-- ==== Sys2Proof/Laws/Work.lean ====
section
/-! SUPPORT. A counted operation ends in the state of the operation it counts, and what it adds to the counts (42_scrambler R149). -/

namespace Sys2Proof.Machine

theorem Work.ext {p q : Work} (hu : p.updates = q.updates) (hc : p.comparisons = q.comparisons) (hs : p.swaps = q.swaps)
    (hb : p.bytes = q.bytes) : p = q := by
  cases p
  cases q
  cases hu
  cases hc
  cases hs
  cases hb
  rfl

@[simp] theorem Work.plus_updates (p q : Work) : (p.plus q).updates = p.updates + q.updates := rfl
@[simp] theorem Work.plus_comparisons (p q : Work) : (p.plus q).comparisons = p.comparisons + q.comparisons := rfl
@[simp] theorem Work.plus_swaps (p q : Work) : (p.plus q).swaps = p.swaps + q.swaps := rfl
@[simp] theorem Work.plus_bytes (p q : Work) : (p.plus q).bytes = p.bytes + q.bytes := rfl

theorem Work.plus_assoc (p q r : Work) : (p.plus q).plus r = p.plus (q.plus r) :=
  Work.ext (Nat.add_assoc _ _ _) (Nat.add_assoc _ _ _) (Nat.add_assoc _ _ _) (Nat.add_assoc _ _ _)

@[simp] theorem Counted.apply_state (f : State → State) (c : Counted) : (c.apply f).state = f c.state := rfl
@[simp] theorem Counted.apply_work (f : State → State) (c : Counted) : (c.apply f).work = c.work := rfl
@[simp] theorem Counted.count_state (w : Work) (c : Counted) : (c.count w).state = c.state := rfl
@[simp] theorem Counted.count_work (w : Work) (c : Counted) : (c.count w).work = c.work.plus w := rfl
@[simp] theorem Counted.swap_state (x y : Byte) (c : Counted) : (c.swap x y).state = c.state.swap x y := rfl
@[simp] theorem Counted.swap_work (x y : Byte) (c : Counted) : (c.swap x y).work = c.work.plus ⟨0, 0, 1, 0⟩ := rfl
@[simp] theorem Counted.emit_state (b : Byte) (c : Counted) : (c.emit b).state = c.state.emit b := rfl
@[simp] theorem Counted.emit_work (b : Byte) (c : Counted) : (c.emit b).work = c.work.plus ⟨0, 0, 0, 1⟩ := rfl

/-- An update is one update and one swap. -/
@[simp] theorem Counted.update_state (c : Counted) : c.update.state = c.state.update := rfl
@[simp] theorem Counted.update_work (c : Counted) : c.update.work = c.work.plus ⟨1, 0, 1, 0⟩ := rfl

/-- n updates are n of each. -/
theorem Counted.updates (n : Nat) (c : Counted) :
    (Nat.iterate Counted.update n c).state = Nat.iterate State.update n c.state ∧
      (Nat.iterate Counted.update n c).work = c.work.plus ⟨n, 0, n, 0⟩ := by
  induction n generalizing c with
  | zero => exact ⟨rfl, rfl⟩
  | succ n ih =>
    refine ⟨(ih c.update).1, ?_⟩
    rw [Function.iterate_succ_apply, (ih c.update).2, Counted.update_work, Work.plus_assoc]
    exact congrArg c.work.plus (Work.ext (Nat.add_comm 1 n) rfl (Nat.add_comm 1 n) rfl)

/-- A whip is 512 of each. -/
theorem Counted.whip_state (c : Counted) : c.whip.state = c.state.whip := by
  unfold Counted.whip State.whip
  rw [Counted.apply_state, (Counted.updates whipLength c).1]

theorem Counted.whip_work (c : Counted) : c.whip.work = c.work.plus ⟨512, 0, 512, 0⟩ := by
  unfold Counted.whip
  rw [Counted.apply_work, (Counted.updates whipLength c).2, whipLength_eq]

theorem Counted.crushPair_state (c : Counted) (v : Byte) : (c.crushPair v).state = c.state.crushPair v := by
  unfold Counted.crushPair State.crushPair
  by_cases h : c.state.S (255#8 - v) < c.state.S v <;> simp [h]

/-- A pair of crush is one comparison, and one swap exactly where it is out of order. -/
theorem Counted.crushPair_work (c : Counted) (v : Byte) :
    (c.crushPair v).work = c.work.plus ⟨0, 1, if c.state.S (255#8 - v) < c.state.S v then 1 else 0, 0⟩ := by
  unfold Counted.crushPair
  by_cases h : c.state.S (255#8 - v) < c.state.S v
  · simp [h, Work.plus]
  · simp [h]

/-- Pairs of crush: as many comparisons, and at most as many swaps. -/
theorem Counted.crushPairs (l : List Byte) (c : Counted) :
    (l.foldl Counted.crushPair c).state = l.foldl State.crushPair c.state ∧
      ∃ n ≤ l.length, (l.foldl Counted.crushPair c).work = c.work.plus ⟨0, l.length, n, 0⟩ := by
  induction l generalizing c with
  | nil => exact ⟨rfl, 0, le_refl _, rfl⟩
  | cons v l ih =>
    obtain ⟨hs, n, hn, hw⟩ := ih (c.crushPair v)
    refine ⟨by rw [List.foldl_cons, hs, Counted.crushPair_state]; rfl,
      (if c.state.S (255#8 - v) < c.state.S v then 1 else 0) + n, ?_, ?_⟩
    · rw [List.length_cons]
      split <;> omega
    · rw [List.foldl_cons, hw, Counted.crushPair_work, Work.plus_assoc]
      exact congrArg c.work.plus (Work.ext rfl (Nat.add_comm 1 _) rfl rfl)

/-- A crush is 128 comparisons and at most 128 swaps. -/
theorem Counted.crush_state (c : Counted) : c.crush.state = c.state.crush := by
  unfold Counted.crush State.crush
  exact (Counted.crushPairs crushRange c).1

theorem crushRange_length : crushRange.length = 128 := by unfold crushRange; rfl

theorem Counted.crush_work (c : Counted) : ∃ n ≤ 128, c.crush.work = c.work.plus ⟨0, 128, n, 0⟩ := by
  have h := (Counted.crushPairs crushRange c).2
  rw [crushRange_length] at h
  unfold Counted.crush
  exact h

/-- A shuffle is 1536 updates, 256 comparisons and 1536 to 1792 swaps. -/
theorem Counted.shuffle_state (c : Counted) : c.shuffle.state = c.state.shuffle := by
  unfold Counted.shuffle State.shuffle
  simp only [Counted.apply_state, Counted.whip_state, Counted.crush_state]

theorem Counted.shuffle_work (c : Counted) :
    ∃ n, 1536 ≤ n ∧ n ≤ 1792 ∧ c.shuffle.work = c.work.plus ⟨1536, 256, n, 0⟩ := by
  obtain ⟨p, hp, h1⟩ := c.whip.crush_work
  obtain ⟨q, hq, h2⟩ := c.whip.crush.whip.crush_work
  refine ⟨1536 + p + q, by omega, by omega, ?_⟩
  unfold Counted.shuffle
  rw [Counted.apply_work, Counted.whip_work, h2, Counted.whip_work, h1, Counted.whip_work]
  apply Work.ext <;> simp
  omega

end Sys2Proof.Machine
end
____
→ BRIEF
Exactly as written above, reproduce all of the entries.

→ YOUR RESPONSE
-- ==== Sys2Proof/Laws/Work.lean ====
section
/-! SUPPORT. A counted operation ends in the state of the operation it counts, and what it adds to the counts (42_scrambler R149). -/

namespace Sys2Proof.Machine

theorem Work.ext {p q : Work} (hu : p.updates = q.updates) (hc : p.comparisons = q.comparisons) (hs : p.swaps = q.swaps)
    (hb : p.bytes = q.bytes) : p = q := by
  cases p
  cases q
  cases hu
  cases hc
  cases hs
  cases hb
  rfl

@[simp] theorem Work.plus_updates (p q : Work) : (p.plus q).updates = p.updates + q.updates := rfl
@[simp] theorem Work.plus_comparisons (p q : Work) : (p.plus q).comparisons = p.comparisons + q.comparisons := rfl
@[simp] theorem Work.plus_swaps (p q : Work) : (p.plus q).swaps = p.swaps + q.swaps := rfl
@[simp] theorem Work.plus_bytes (p q : Work) : (p.plus q).bytes = p.bytes + q.bytes := rfl

theorem Work.plus_assoc (p q r : Work) : (p.plus q).plus r = p.plus (q.plus r) :=
  Work.ext (Nat.add_assoc _ _ _) (Nat.add_assoc _ _ _) (Nat.add_assoc _ _ _) (Nat.add_assoc _ _ _)

@[simp] theorem Counted.apply_state (f : State → State) (c : Counted) : (c.apply f).state = f c.state := rfl
@[simp] theorem Counted.apply_work (f : State → State) (c : Counted) : (c.apply f).work = c.work := rfl
@[simp] theorem Counted.count_state (w : Work) (c : Counted) : (c.count w).state = c.state := rfl
@[simp] theorem Counted.count_work (w : Work) (c : Counted) : (c.count w).work = c.work.plus w := rfl
@[simp] theorem Counted.swap_state (x y : Byte) (c : Counted) : (c.swap x y).state = c.state.swap x y := rfl
@[simp] theorem Counted.swap_work (x y : Byte) (c : Counted) : (c.swap x y).work = c.work.plus ⟨0, 0, 1, 0⟩ := rfl
@[simp] theorem Counted.emit_state (b : Byte) (c : Counted) : (c.emit b).state = c.state.emit b := rfl
@[simp] theorem Counted.emit_work (b : Byte) (c : Counted) : (c.emit b).work = c.work.plus ⟨0, 0, 0, 1⟩ := rfl

/-- An update is one update and one swap. -/
@[simp] theorem Counted.update_state (c : Counted) : c.update.state = c.state.update := rfl
@[simp] theorem Counted.update_work (c : Counted) : c.update.work = c.work.plus ⟨1, 0, 1, 0⟩ := rfl

/-- n updates are n of each. -/
theorem Counted.updates (n : Nat) (c : Counted) :
    (Nat.iterate Counted.update n c).state = Nat.iterate State.update n c.state ∧
      (Nat.iterate Counted.update n c).work = c.work.plus ⟨n, 0, n, 0⟩ := by
  induction n generalizing c with
  | zero => exact ⟨rfl, rfl⟩
  | succ n ih =>
    refine ⟨(ih c.update).1, ?_⟩
    rw [Function.iterate_succ_apply, (ih c.update).2, Counted.update_work, Work.plus_assoc]
    exact congrArg c.work.plus (Work.ext (Nat.add_comm 1 n) rfl (Nat.add_comm 1 n) rfl)

/-- A whip is 512 of each. -/
theorem Counted.whip_state (c : Counted) : c.whip.state = c.state.whip := by
  unfold Counted.whip State.whip
  rw [Counted.apply_state, (Counted.updates whipLength c).1]

theorem Counted.whip_work (c : Counted) : c.whip.work = c.work.plus ⟨512, 0, 512, 0⟩ := by
  unfold Counted.whip
  rw [Counted.apply_work, (Counted.updates whipLength c).2, whipLength_eq]

theorem Counted.crushPair_state (c : Counted) (v : Byte) : (c.crushPair v).state = c.state.crushPair v := by
  unfold Counted.crushPair State.crushPair
  by_cases h : c.state.S (255#8 - v) < c.state.S v <;> simp [h]

/-- A pair of crush is one comparison, and one swap exactly where it is out of order. -/
theorem Counted.crushPair_work (c : Counted) (v : Byte) :
    (c.crushPair v).work = c.work.plus ⟨0, 1, if c.state.S (255#8 - v) < c.state.S v then 1 else 0, 0⟩ := by
  unfold Counted.crushPair
  by_cases h : c.state.S (255#8 - v) < c.state.S v
  · simp [h, Work.plus]
  · simp [h]

/-- Pairs of crush: as many comparisons, and at most as many swaps. -/
theorem Counted.crushPairs (l : List Byte) (c : Counted) :
    (l.foldl Counted.crushPair c).state = l.foldl State.crushPair c.state ∧
      ∃ n ≤ l.length, (l.foldl Counted.crushPair c).work = c.work.plus ⟨0, l.length, n, 0⟩ := by
  induction l generalizing c with
  | nil => exact ⟨rfl, 0, le_refl _, rfl⟩
  | cons v l ih =>
    obtain ⟨hs, n, hn, hw⟩ := ih (c.crushPair v)
    refine ⟨by rw [List.foldl_cons, hs, Counted.crushPair_state]; rfl,
      (if c.state.S (255#8 - v) < c.state.S v then 1 else 0) + n, ?_, ?_⟩
    · rw [List.length_cons]
      split <;> omega
    · rw [List.foldl_cons, hw, Counted.crushPair_work, Work.plus_assoc]
      exact congrArg c.work.plus (Work.ext rfl (Nat.add_comm 1 _) rfl rfl)

/-- A crush is 128 comparisons and at most 128 swaps. -/
theorem Counted.crush_state (c : Counted) : c.crush.state = c.state.crush := by
  unfold Counted.crush State.crush
  exact (Counted.crushPairs crushRange c).1

theorem crushRange_length : crushRange.length = 128 := by unfold crushRange; rfl

theorem Counted.crush_work (c : Counted) : ∃ n ≤ 128, c.crush.work = c.work.plus ⟨0, 128, n, 0⟩ := by
  have h := (Counted.crushPairs crushRange c).2
  rw [crushRange_length] at h
  unfold Counted.crush
  exact h

/-- A shuffle is 1536 updates, 256 comparisons and 1536 to 1792 swaps. -/
theorem Counted.shuffle_state (c : Counted) : c.shuffle.state = c.state.shuffle := by
  unfold Counted.shuffle State.shuffle
  simp only [Counted.apply_state, Counted.whip_state, Counted.crush_state]

theorem Counted.shuffle_work (c : Counted) :
    ∃ n, 1536 ≤ n ∧ n ≤ 1792 ∧ c.shuffle.work = c.work.plus ⟨1536, 256, n, 0⟩ := by
  obtain ⟨p, hp, h1⟩ := c.whip.crush_work
  obtain ⟨q, hq, h2⟩ := c.whip.crush.whip.crush_work
  refine ⟨1536 + p + q, by omega, by omega, ?_⟩
  unfold Counted.shuffle
  rw [Counted.apply_work, Counted.whip_work, h2, Counted.whip_work, h1, Counted.whip_work]
  apply Work.ext <;> simp
  omega

end Sys2Proof.Machine
end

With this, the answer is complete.